Separate fields are separate entries in an array (a data structure which has been in the standard Tcl distribution for quite some time).

   * Pro: by one name, you gather all the pieces of information

     set personal_data($name,birthday) "..."
     set personal_data($name,telnum) "..."
     ...

   * Pro: each piece of data resides in a separate variable, so access is easy.

   * Pro: traces can be set on individual elements, which makes it possible to (e.g.) use array elements as [Tk] ''-textvariable''s.

   * Pro: implemented internally by hash tables, hence access is fast.

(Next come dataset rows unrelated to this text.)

-- ==== Sys2Proof/Machine/Constants.lean ====
section
/-! DEFINITION. LDC (43_constants.md). -/

namespace Sys2Proof.Machine

/-- LDC's response: `CONST[k]` (43_constants.md R110). -/
def ldcResponse (k : ConstName) (c : Config) (_ : Request) : Response := plain (constAt c k)

/-- LDC (43_constants.md R110). -/
def execLdc (k : ConstName) (s : State) : Host.Outcome State Fault Refusal := command (ldcResponse k) s

end Sys2Proof.Machine
end

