-- ==== Sys2Proof/Machine/Step.lean ====
section
/-! DEFINITION. One turn of the engine: it answers the oldest request in flight (20_memory.md R50, 70_reset_and_hazards.md
R164). -/

namespace Sys2Proof.Machine

/-- One turn of the engine (30_encoding.md R64): the oldest request's command word is decoded and executed, or answered ILL
when it is reserved; with no request in flight the block is idle and nothing changes (60_exceptions.md R149). -/
def step (s : State) : Host.Outcome State Fault Refusal :=
  match s.oldest with
  | none => .next s
  | some q =>
    match decode q.cmd with
    | .ok i => exec i s
    | .error _ => illegal s

/-- `s` with the command word of table bits `w` placed where `step` takes its next one from: in the oldest pending request,
whose operands stay; with none pending, in a new request with both operands 0. Log entry 6. -/
def State.withFetchWord (s : State) (nbits w : Nat) : State :=
  { s with pending := placeCommand (tableWord nbits w) s.pending }

end Sys2Proof.Machine
end

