-- ==== Sys2Proof/Machine/Flags.lean ====
section
/-! DEFINITION. The flags of a response and its four port fields (10_state.md R22, R26; 60_exceptions.md R140, R141). -/

namespace Sys2Proof.Machine

/-- The status names of 60_exceptions.md R140; code 3 is never produced and has no name. -/
inductive Status where
  | ok
  | unrep
  | ill
deriving DecidableEq, Repr

/-- The 2-bit code of a status (60_exceptions.md R140). -/
def Status.code : Status → BitVec 2
  | .ok => 0
  | .unrep => 1
  | .ill => 2

/-- `RSP.ST` by name. -/
def Response.status : Response → Status
  | .ok _ _ _ => .ok
  | .unrep => .unrep
  | .ill => .ill

/-- `RSP.Y` on the port: 0 whenever the status is not OK (10_state.md R22, 60_exceptions.md R141). -/
def Response.y : Response → Word
  | .ok y _ _ => y
  | .unrep => 0
  | .ill => 0

/-- `RSP.NEG` on the port: 0 whenever the status is not OK (60_exceptions.md R141). -/
def Response.neg : Response → Bool
  | .ok _ neg _ => neg
  | .unrep => false
  | .ill => false

/-- `RSP.ONE` on the port: 0 whenever the status is not OK (60_exceptions.md R141). -/
def Response.one : Response → Bool
  | .ok _ _ one => one
  | .unrep => false
  | .ill => false

/-- The bundle `rsp_fl = {ONE, NEG, ST[1:0]}` (10_state.md R22). -/
def Response.fl (r : Response) : BitVec 4 := BitVec.ofBool r.one ++ BitVec.ofBool r.neg ++ r.status.code

end Sys2Proof.Machine
end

   * Con: arrays are not "first-class" data in Tcl, you will have to use [upvar] or [array] get and set commands to transfer them between procedures (or provide namespace qualification, but then the arrays cannot be local).

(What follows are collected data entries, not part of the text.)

-- ==== Sys2Proof/Certificates/Slice0/Obligations.lean ====
section
/-! DEFINITION. The statements for the provers. `s.withOldest q` is `s` with request `q` before its pending ones, so a
statement about it covers every state with a request in flight; the next state `s.withResponse r` has that request gone, `r`
behind the responses of `s`, and everything else as in `s`: the frame is part of the equation. -/

open Sys2Proof Sys2Proof.Machine

/-! ### Encoding and dispatch -/

/-- 30_encoding.md R63: `match` and `mask` of every row select exactly the words that decode to the row's command, and 522
words of 65,536 are legal. -/
def Obligations.OpcodeRowsSelectTheirCommands : Prop :=
  (∀ w : CommandWord,
    (w &&& 0xFFFF = 0x0000 ↔ decode w = .ok .raw) ∧
    (w &&& 0xFF00 = 0x1000 ↔ ∃ off, decode w = .ok (.f2x off)) ∧
    (w &&& 0xFF00 = 0x2000 ↔ ∃ off, decode w = .ok (.x2f off)) ∧
    (w &&& 0xFFFF = 0x3000 ↔ decode w = .ok .mul) ∧
    (w &&& 0xFFFF = 0x4000 ↔ decode w = .ok .addw) ∧
    (w &&& 0xFFFF = 0x5000 ↔ decode w = .ok .adds) ∧
    (w &&& 0xFFFF = 0x6000 ↔ decode w = .ok .sin) ∧
    (w &&& 0xFFFF = 0x7000 ↔ decode w = .ok .cos) ∧
    (w &&& 0xFFFF = 0x8000 ↔ decode w = .ok .sinf) ∧
    (w &&& 0xFFFF = 0x9000 ↔ decode w = .ok .cosf) ∧
    (w &&& 0xFFFE = 0xA000 ↔ ∃ k, decode w = .ok (.ldc k))) ∧
  (List.range 65536).countP (fun n => (decode (BitVec.ofNat 16 n)).toOption.isSome) = 522

/-- 30_encoding.md R61: how the immediate is read, for every value of it. -/
def Obligations.ImmediateIsReadByItsOpcode : Prop :=
  ∀ n : Nat, n < 256 →
    decode (BitVec.ofNat 16 (0x1000 + n)) = .ok (.f2x (if n < 128 then (n : Int) else n - 256)) ∧
    decode (BitVec.ofNat 16 (0x2000 + n)) = .ok (.x2f (if n < 128 then (n : Int) else n - 256)) ∧
    decode (BitVec.ofNat 16 (0xA000 + n)) =
      (if n = 0 then .ok (.ldc .tau) else if n = 1 then .ok (.ldc .deg360) else .error .immediate) ∧
    ∀ p ∈ [(0x0, Instr.raw), (0x3, .mul), (0x4, .addw), (0x5, .adds), (0x6, .sin), (0x7, .cos), (0x8, .sinf), (0x9, .cosf)],
      decode (BitVec.ofNat 16 (p.1 * 0x1000 + n)) = if n = 0 then .ok p.2 else .error .immediate

/-- An inference the spec marks as its own (30_encoding.md R65): a word is legal exactly when op ≤ 0xA, rsv = 0 and imm is a
legal value for the opcode. -/
def Obligations.LegalWordsAreThoseWithLegalFields : Prop :=
  ∀ w : CommandWord, (∃ i, decode w = .ok i) ↔
    w.toNat / 4096 ≤ 10 ∧ w.toNat / 256 % 16 = 0 ∧
    (w.toNat / 4096 = 1 ∨ w.toNat / 4096 = 2 ∨ (w.toNat / 4096 = 10 ∧ w.toNat % 256 ≤ 1) ∨ w.toNat % 256 = 0)

/-- 30_encoding.md R66: the three kinds of reserved word are all the words that are no command; such a word is answered with
status ILL and Y, NEG, ONE all 0, whatever the operands, the configuration and the requests behind it, and the block goes on
to the next request. -/
def Obligations.ReservedWordsAnswerIll : Prop :=
  ∀ (s : State) (q : Request),
    let op := q.cmd.toNat / 4096
    let rsv := q.cmd.toNat / 256 % 16
    let imm := q.cmd.toNat % 256
    let reserved := 11 ≤ op ∨ rsv ≠ 0 ∨ (imm ≠ 0 ∧ (op = 0 ∨ (3 ≤ op ∧ op ≤ 9))) ∨ (2 ≤ imm ∧ op = 10)
    (reserved ↔ ∀ i, decode q.cmd ≠ .ok i) ∧
    (reserved → step (s.withOldest q) = .next (s.withResponse .ill)) ∧
    Response.ill.status.code = 2 ∧ Response.ill.y = 0 ∧ Response.ill.neg = false ∧ Response.ill.one = false

/-- Decoding the word of any well-formed command gives the command back, every offset -128..127 and both constants. -/
def Obligations.DecodeOfEncodeIsTheCommand : Prop :=
  ∀ i : Instr, i.wellFormed = true → decode (encode i) = .ok i

/-- Every legal word is the word of the command it decodes to, and that command is well formed: no two words share one. -/
def Obligations.EncodeOfDecodeIsTheWord : Prop :=
  ∀ (w : CommandWord) (i : Instr), decode w = .ok i → i.wellFormed = true ∧ encode i = w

   * Con: essentially only one level of structuring. Otherwise you would have to use structured indices to store the values.

[AIN] (Array In Namespace) is a package for this kind of data structure, providing commands for e.g. copying an array and generating names for arrays.

----

''Pros and cons of [dict]s:''

dicts became available in Tcl 8.5.

   * Pro: in one value, you gather all the pieces of information

     set personal_data [dict create name [dict create FIRST "Frank" LAST "Zappa"] ID 106]
     dict set personal_data telnum $phone
     dict get personal_data name FIRST ; # => Frank
     ...

   * Pro: easy access to all the data pieces.

   * Pro: implemented internally by hash tables, hence access is fast.

   * Pro: dicts are "first-class" data items in Tcl, you can freely pass any dict value to any proc

   * Pro: support for multiple levels of structuring, by putting dicts in dicts.

   * Con: Comparatively new (Tcl 8.5) addition to the language, but also available for 8.4 as a compiled extension [[link, anyone?]], and not too hard to emulate in pure Tcl either -- see [forward-compatible dict]

   * Con: need to use [[[dict]]] subcommands to manipulate contents, unlike with arrays where contents are manipulated using "ordinary" commands.  Sometimes elements have to be unpacked, manipulated, then placed back into the dict.  Example: there is no [[[dict] [lset]]].

   * Con: nested dicts aren't "natively" supported by all [[[dict]]] subcommands, so they sometimes have to be unpacked, manipulated, then placed back into the dict (similar to the previous "con").  Example: [[[dict incr]]] does not allow a key "path" whereas [[[dict get]]] does.

   * Con: the order of elements is not preserved.  This is usually not a problem, but sometimes the order conveys significant information.  In this case an ordinary key-value list can be used, which is suitable for use with [[[foreach] {key value}]], and [[[dict get]]] can be used to extract values by key name.  (Note: there is a performance penalty for doing this.)  If each element of the "ordered" dict is itself a dict, a sort_order key can be added to it, but actually sorting the elements is non-trivial, since [[[lsort] -index]] cannot be used due to the random ordering of the '''nested''' dicts.  Shrug!

----

'''Tagged lists'''

A tagged list is a list where the first element is a "type name" and subsequent entries contain data. Each field has a separate position in the list, but the meaning of a list element may depend on the "type name"; in [C] terms, the data type of a tagged list is a union of structs. [[So, where does one find an implementation of this data structure?]]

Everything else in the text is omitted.